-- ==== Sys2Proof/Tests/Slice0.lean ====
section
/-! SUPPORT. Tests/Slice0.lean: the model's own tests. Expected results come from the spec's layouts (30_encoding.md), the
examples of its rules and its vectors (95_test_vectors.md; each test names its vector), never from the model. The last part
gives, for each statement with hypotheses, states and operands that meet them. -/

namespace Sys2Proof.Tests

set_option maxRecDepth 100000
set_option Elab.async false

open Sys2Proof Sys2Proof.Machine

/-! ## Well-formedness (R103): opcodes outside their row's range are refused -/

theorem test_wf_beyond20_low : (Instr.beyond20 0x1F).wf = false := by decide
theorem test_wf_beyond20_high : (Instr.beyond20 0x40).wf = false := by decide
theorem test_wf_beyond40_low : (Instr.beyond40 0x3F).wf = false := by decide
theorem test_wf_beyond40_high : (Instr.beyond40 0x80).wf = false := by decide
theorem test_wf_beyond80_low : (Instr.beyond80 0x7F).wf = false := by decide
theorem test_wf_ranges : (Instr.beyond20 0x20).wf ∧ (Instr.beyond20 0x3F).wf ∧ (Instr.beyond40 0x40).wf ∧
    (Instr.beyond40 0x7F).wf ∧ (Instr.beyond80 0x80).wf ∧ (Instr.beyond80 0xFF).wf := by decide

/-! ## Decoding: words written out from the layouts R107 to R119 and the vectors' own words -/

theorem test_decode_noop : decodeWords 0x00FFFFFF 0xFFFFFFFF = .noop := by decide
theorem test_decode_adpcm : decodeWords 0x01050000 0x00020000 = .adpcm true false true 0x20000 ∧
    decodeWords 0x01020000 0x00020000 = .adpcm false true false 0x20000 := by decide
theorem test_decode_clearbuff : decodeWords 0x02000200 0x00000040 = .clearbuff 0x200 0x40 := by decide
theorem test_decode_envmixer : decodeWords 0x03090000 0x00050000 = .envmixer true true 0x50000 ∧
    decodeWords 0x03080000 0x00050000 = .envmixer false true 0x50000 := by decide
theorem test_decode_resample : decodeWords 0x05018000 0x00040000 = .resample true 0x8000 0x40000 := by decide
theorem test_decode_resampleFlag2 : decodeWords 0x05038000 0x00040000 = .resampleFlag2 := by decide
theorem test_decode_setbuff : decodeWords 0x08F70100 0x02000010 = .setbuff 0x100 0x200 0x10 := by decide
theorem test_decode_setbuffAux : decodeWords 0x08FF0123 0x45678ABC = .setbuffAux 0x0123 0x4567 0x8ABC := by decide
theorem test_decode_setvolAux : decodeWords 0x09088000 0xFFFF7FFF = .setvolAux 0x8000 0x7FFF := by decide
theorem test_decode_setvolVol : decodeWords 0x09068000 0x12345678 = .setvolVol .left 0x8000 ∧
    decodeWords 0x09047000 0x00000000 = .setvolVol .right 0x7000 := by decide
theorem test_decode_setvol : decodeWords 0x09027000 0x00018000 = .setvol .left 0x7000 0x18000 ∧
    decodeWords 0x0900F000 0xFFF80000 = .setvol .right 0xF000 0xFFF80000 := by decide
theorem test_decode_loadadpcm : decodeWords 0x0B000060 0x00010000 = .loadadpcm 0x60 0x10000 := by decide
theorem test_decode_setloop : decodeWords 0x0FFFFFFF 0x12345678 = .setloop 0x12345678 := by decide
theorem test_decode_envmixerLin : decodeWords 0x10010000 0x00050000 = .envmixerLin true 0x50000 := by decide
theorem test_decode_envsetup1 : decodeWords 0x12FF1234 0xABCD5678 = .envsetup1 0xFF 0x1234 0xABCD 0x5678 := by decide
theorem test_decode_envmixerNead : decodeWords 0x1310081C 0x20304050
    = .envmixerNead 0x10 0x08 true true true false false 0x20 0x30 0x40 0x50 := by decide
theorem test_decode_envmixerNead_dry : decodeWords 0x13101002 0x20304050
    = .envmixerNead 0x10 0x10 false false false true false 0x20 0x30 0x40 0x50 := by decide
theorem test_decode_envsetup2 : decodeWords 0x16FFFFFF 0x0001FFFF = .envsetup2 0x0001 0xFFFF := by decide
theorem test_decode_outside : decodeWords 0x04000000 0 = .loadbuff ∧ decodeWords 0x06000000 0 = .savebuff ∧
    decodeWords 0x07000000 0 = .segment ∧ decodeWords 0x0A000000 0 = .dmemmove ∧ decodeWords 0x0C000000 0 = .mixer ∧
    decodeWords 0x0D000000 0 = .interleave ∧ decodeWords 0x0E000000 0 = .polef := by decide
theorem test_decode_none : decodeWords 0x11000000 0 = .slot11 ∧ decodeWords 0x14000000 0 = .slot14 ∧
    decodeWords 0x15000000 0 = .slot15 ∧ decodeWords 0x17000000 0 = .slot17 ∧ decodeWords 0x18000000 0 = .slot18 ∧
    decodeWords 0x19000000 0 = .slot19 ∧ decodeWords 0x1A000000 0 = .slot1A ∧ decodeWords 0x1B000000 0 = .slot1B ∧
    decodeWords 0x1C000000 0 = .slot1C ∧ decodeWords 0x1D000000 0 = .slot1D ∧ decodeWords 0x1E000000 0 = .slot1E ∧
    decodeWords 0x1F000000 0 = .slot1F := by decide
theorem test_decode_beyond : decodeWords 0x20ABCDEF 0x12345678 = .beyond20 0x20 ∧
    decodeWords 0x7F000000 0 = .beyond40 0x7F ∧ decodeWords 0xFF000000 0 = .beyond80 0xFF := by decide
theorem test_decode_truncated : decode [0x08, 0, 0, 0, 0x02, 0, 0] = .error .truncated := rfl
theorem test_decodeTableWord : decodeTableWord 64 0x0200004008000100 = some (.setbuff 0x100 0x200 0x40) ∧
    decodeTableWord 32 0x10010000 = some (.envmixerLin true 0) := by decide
----
WORK REQUIRED —
Please reproduce the lines from the line with "theorem test_decode_envmixerLin : decodeWords" to the line with "0x10 0x08 true", both ends included, exactly as they appear above.

EXERCISE ANSWER —
theorem test_decode_envmixerLin : decodeWords 0x10010000 0x00050000 = .envmixerLin true 0x50000 := by decide
theorem test_decode_envsetup1 : decodeWords 0x12FF1234 0xABCD5678 = .envsetup1 0xFF 0x1234 0xABCD 0x5678 := by decide
theorem test_decode_envmixerNead : decodeWords 0x1310081C 0x20304050
    = .envmixerNead 0x10 0x08 true true true false false 0x20 0x30 0x40 0x50 := by decide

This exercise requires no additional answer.